Фашисты согнали к виселице местных жителей, некоторые женщины плакали и отворачивались, солдаты, грубо ругаясь, грозили им оружием, заставляя смотреть. «Почему они плачут?» — с недоумением подумала Маруся и, придержав юбку, раздуваемую ветром, неуловимо гибким, целомудренным движением шагнула на чурбак, а с чурбака — на козлы, как по лестнице.

Теперь она стояла высоко и видна была всем. Следом поднялся на козлы солдат-палач и приблизился к ней, прогибая своей тяжестью доски — она почувствовала легкую пружинистую зыбь под ногами. Палач сорвал с нее жакетку, бросил на землю и, загнув Марусе руки за спину, скрутил веревкой. Она ясно взглянула в лицо палачу, — заурчав, он отвел взгляд своих свинцово-тусклых, нетрезвых глаз, и его уши налились кровью.

Он ждал, избегая смотреть на Марусю. А комендант что-то медлил. Палач дышал тяжело и громко. Маруся слегка отстранилась: запах перегара был ей неприятен. Палач покосился на нее исподлобья. Он был в числе тех, которые ночью вошли к ней в камеру, и даже был первым среди них, и там горел фонарь, и она видела его лицо и должна была запомнить, а она не помнила, не узнавала и совсем не боялась. Все это было странно, непонятно палачу, и, так же как солдаты-конвойные, он посмотрел на Марусю с удивлением и страхом, почувствовав в ней существо высшей породы. Руки его тряслись, когда по знаку коменданта он взялся за петлю.

— Не плачьте! — крикнула Маруся женщинам, желая утешить их. — Наши близко, наши наступают!..

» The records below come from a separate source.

-- ==== Sys2Proof/Machine/EvFabric.lean ====
section
/-! DEFINITION. The package torus, the fabric ports, congestion windows, resends and the link keys
(spec/21_host_links_and_fabric.md R409-R415, spec/20_protection_keys_receipts.md R391, R393). -/

namespace Sys2Proof.Machine

/-! ### Routers (R409-R411) -/

/-- The productive output of a flit at a cluster, X before Y, each in its shorter direction, a tie going east or north; none where it is
at its target (R410). -/
def productive (gid target : Nat) : Option Dir :=
  let p := torusPos gid
  let t := torusPos target
  let dx := (t.1 + 24 - p.1) % 24
  let dy := (t.2 + 16 - p.2) % 16
  if dx ≠ 0 then some (if dx ≤ 12 then .east else .west)
  else if dy ≠ 0 then some (if dy ≤ 8 then .north else .south)
  else none
/-- The order of outputs in the deflection pass. -/
def outputs : List Dir := [.east, .north, .west, .south]
/-- The side on which a flit enters the next router. -/
def opposite : Dir → Dir
  | .east => .west
  | .west => .east
  | .north => .south
  | .south => .north
/-- A cluster within its package, as a header names it: die [8:7], cluster [6:0] (R409). -/
def flitPlace (gid : Nat) : BitVec 9 := BitVec.ofNat 9 gid
/-- The code of a flit type (R409). -/
def FlitType.code : FlitType → BitVec 4
  | .request => 0#4 | .response => 1#4 | .atomic => 2#4 | .migration => 3#4 | .spawn => 4#4 | .update => 5#4 | .wake => 6#4 | .pair => 7#4
  | .management => 8#4
/-- The 16-byte header of a flit (R409). -/
def TorusFlit.header (f : TorusFlit) : BitVec 128 :=
  f.tag ++ (0#9 ++ (f.slot ++ (f.core ++ (f.ctx ++ (f.type.code ++ (BitVec.ofNat 12 f.age ++ (flitPlace f.src ++ flitPlace f.target)))))))
/-- A flit comes before another: older, or of equal age with the smaller src and tag. -/
def TorusFlit.before (a b : TorusFlit) : Bool := decide (b.age < a.age) || (a.age == b.age && (decide (a.src < b.src) || (a.src == b.src && decide (a.tag.toNat ≤ b.tag.toNat))))
/-- Puts a flit in its place in the order. -/
def insertFlit (f : TorusFlit) : List TorusFlit → List TorusFlit
  | [] => [f]
  | g :: r => if f.before g then f :: g :: r else g :: insertFlit f r
/-- A router's assignment so far: outputs taken, ejection ports used, flits that found their output taken. -/
structure Routed where
  out : List (Dir × TorusFlit)
  ejected : Nat
  left : List TorusFlit
  deriving DecidableEq, Repr
/-- An output is taken. -/
def Routed.taken (r : Routed) (d : Dir) : Bool := r.out.any fun e => e.1 == d
/-- The productive pass for one flit. -/
def routeProductive (gid : Nat) (r : Routed) (f : TorusFlit) : Routed :=
  match productive gid f.target with
  | none => if r.ejected < 2 then { r with ejected := r.ejected + 1 } else { r with left := r.left ++ [f] }
  | some d => if r.taken d then { r with left := r.left ++ [f] } else { r with out := r.out ++ [(d, f)] }
/-- The deflection pass for one flit. -/
def routeDeflected (r : Routed) (f : TorusFlit) : Routed :=
  match outputs.find? fun d => !r.taken d with
  | some d => { r with out := r.out ++ [(d, f)] }
  | none => { r with left := r.left ++ [f] }
/-- The flits that arrive in one clk, one from each neighbour. -/
def arriving (fs : List TorusFlit) : List TorusFlit := outputs.filterMap fun d => fs.find? fun f => f.inPort == some d
/-- The assignment of arriving flits, both passes (R410). -/
def routeArrivals (gid : Nat) (fs : List TorusFlit) : Routed :=
  let r := (fs.foldr insertFlit []).foldl (routeProductive gid) ⟨[], 0, []⟩
  r.left.foldl routeDeflected { r with left := [] }
/-- The flit that waits to be injected enters a productive output that is still free. -/
def routeInjected (gid : Nat) (r : Routed) (f : TorusFlit) : Option Routed :=
  match productive gid f.target with
  | none => if r.ejected < 2 then some { r with ejected := r.ejected + 1 } else none
  | some d => if r.taken d then none else some { r with out := r.out ++ [(d, f)] }
/-- A flit leaves a router for the next, one clk older, its age stopping at 4,095. -/
def sendFlit (gid : Nat) (s : State) (e : Dir × TorusFlit) : State :=
  let n := neighbour gid e.1
  let c := s.cluster n
  s.setCluster n { c with flits := c.flits ++ [{ e.2 with age := min 4095 (e.2.age + 1), inPort := some (opposite e.1) }] }
/-- ROUTER_CYCLE (R410): one flit from each neighbour and one injection are assigned; flits for this cluster leave through its two
ejection ports. -/
def execRouterCycle (cl : Nat) (s : State) : Host.Outcome State Fault Refusal :=
  let c := s.cluster cl
  let ins := arriving c.flits
  let r := routeArrivals cl ins
  let inj := c.flits.find? fun f => f.inPort == none
  let (r, done) := match inj with
    | some f => match routeInjected cl r f with
      | some r => (r, [f])
      | none => (r, [])
    | none => (r, [])
  let s := s.setCluster cl { c with flits := (ins ++ done).foldl List.erase c.flits }
  event (r.out.foldl (sendFlit cl) s)

/-! ### Fabric ports (R10, R412, R413) -/

/-- Changes a fabric port of a package. -/
def State.onPort (s : State) (node : Nat) (i : Fin 6) (f : Port → Port) : State :=
  let p := s.pkg node
  s.setPkg node { p with ports := p.ports.set i (f p.ports[i]) }
/-- The direction on one axis, the shorter way, a tie going up (R415). -/
def axisPort (n a b : Nat) (up down : Fin 6) : Option (Fin 6) :=
  let d := (b + n - a) % n
  if d = 0 then none else some (if 2 * d ≤ n then up else down)
/-- The port of a minimal dimension-ordered route, X then Y then Z (R10, R12, R415); ports 0 to 5 are +x, -x, +y, -y, +z, -z
(notes/assumptions/26.md). -/
def portToward (node target : Nat) : Option (Fin 6) :=
  (axisPort 32 (node % 32) (target % 32) 0 1).orElse fun _ =>
    (axisPort 64 (node / 32 % 64) (target / 32 % 64) 2 3).orElse fun _ =>
      axisPort 64 (node / 2048 % 64) (target / 2048 % 64) 4 5
/-- The tier that has a flit slot: one that has waited 1,024 flit times, T1 before T2, else the highest with a flit and a credit (R413). -/
def Port.nextTier (p : Port) (credit : Fin 3 → Bool) : Option (Fin 3) :=
  (([0, 1, 2] : List (Fin 3)).find? fun t => decide (0 < p.queued[t]) && credit t && decide (1024 ≤ p.waited[t])).orElse fun _ =>
    ([0, 1, 2] : List (Fin 3)).find? fun t => decide (0 < p.queued[t]) && credit t
/-- Whether the buffer at the far end of a port has a credit for a tier (R412): free, the spec gives no buffer sizes
(notes/assumptions/26.md). -/
def tierCredits (s : State) (t : Fin 3) : Bool := Config.choice s.tick t.val % 2 == 1
/-- One flit slot goes to a tier; the other tiers that hold flits have waited one more flit time. -/
def Port.grant (p : Port) (t : Fin 3) : Port :=
  { p with
    queued := p.queued.set t (p.queued[t] - 1)
    sent := p.sent.set t (p.sent[t] + 1)
    waited := Vector.ofFn fun i => if i = t then 0 else if p.queued[i] = 0 then 0 else p.waited[i] + 1 }
/-- TIER_STARVATION_GRANT (R413): the next flit slot of a port; where no tier has a credit, each that holds flits has waited one more. -/
def execTierStarvationGrant (node : Nat) (port : Fin 6) (s : State) : Host.Outcome State Fault Refusal :=
  event (s.ticked.onPort node port fun p => if !p.up then p else match p.nextTier (tierCredits s) with
    | some t => p.grant t
    | none => { p with waited := Vector.ofFn fun i => if p.queued[i] = 0 then 0 else p.waited[i] + 1 })
/-- LINK_TRAIN_DOWN (R412): a port of 24 lanes goes on with 12, and the life log counts it. -/
def execLinkTrainDown (node : Nat) (port : Fin 6) (s : State) : Host.Outcome State Fault Refusal :=
  if (s.pkg node).ports[port].lanes != 24 then event s
  else event ((s.onPort node port fun p => { p with lanes := 12 }).logged node fun x =>
    { x with trainDowns := (List.range 6).map fun i => x.trainDowns.getD i 0 + (if i = port.val then 1 else 0) })
/-- FABRIC_FALLBACK (R415): the package's routers adopt fall-back. -/
def execFabricFallback (node : Nat) (s : State) : Host.Outcome State Fault Refusal :=
  event (s.setPkg node { s.pkg node with fallback := true })
/-- LINK_AUTH_FAILURE (R391): the group is discarded and resent; 16 failures in a row take the link down. Whether a group has been
accepted since the last failure is free (notes/assumptions/26.md). -/
def execLinkAuthFailure (node : Nat) (port : Fin 6) (s : State) : Host.Outcome State Fault Refusal :=
  let p := (s.pkg node).ports[port]
  let fresh := decide (p.authFails = 0) || Config.choice s.tick 0 % 2 == 1
  let n := if fresh then 1 else p.authFails + 1
  let s := s.ticked.onPort node port fun p => { p with authFails := n, resends := p.resends + 1 }
  event (if n = 16 then dueFallback (s.onPort node port fun p => { p with up := false }) else s)

/-! ### Congestion windows (R414) -/

/-- A source's window toward a target package and tier. -/
def congWindow (p : Pkg) (target : Nat) (tier : Nat) : Nat :=
  match p.windows.find? fun w => w.target == target && w.tier == tier with
  | some w => w.size
  | none => 256
/-- Replaces a window. -/
def setCongWindow (s : State) (node target tier n : Nat) (quiet : Bool) : State :=
  let p := s.pkg node
  s.setPkg node { p with windows := (p.windows.filter fun w => !(w.target == target && w.tier == tier)) ++ [⟨target, tier, n, quiet⟩] }
/-- CONGESTION_NOTICE (R414): the window is halved, down to 8. -/
def execCongestionNotice (node : Nat) (target : Nat) (tier : Fin 3) (s : State) : Host.Outcome State Fault Refusal :=
  event (setCongWindow s node target tier.val (max 8 (congWindow (s.pkg node) target tier.val / 2)) false)
/-- WINDOW_GROWTH_TIMER (R414): 4 µs end; the window grows by one unless a notice came in them. -/
def execWindowGrowthTimer (node : Nat) (target : Nat) (tier : Fin 3) (s : State) : Host.Outcome State Fault Refusal :=
  let quiet := ((s.pkg node).windows.find? fun w => w.target == target && w.tier == tier.val).all (·.quiet)
  event (setCongWindow s node target tier.val (congWindow (s.pkg node) target tier.val + if quiet then 1 else 0) true)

Комендант кивнул палачу — заткни ей рот! Палач, пригнув голову и оскалившись, ударил Марусю кулаком в лицо, и она захлебнулась хлынувшей кровью. Он торопливо начал надевать ей петлю на шею, но веревка в его руках путалась, и Маруся сама помогла ему движением головы. Надев петлю, палач спрыгнул на землю и обеими руками, с придыхом, сильно рванул подставку из-под ее ног.

Палачи бегут!.

Все кончилось. Ушли фашистские солдаты, разошлись и крестьяне, между столбов виселицы на тонкой прямой веревке одиноко темнел холодеющий труп, слегка покручиваясь под ветром. К полудню собрались тучки, покропили редким дождем, а к вечеру опять прояснело, и закат встал такой спокойный, чистый и тихо торжественный, словно это разлилась в небе прозрачным золотым огнем молодая, светлая душа Маруси.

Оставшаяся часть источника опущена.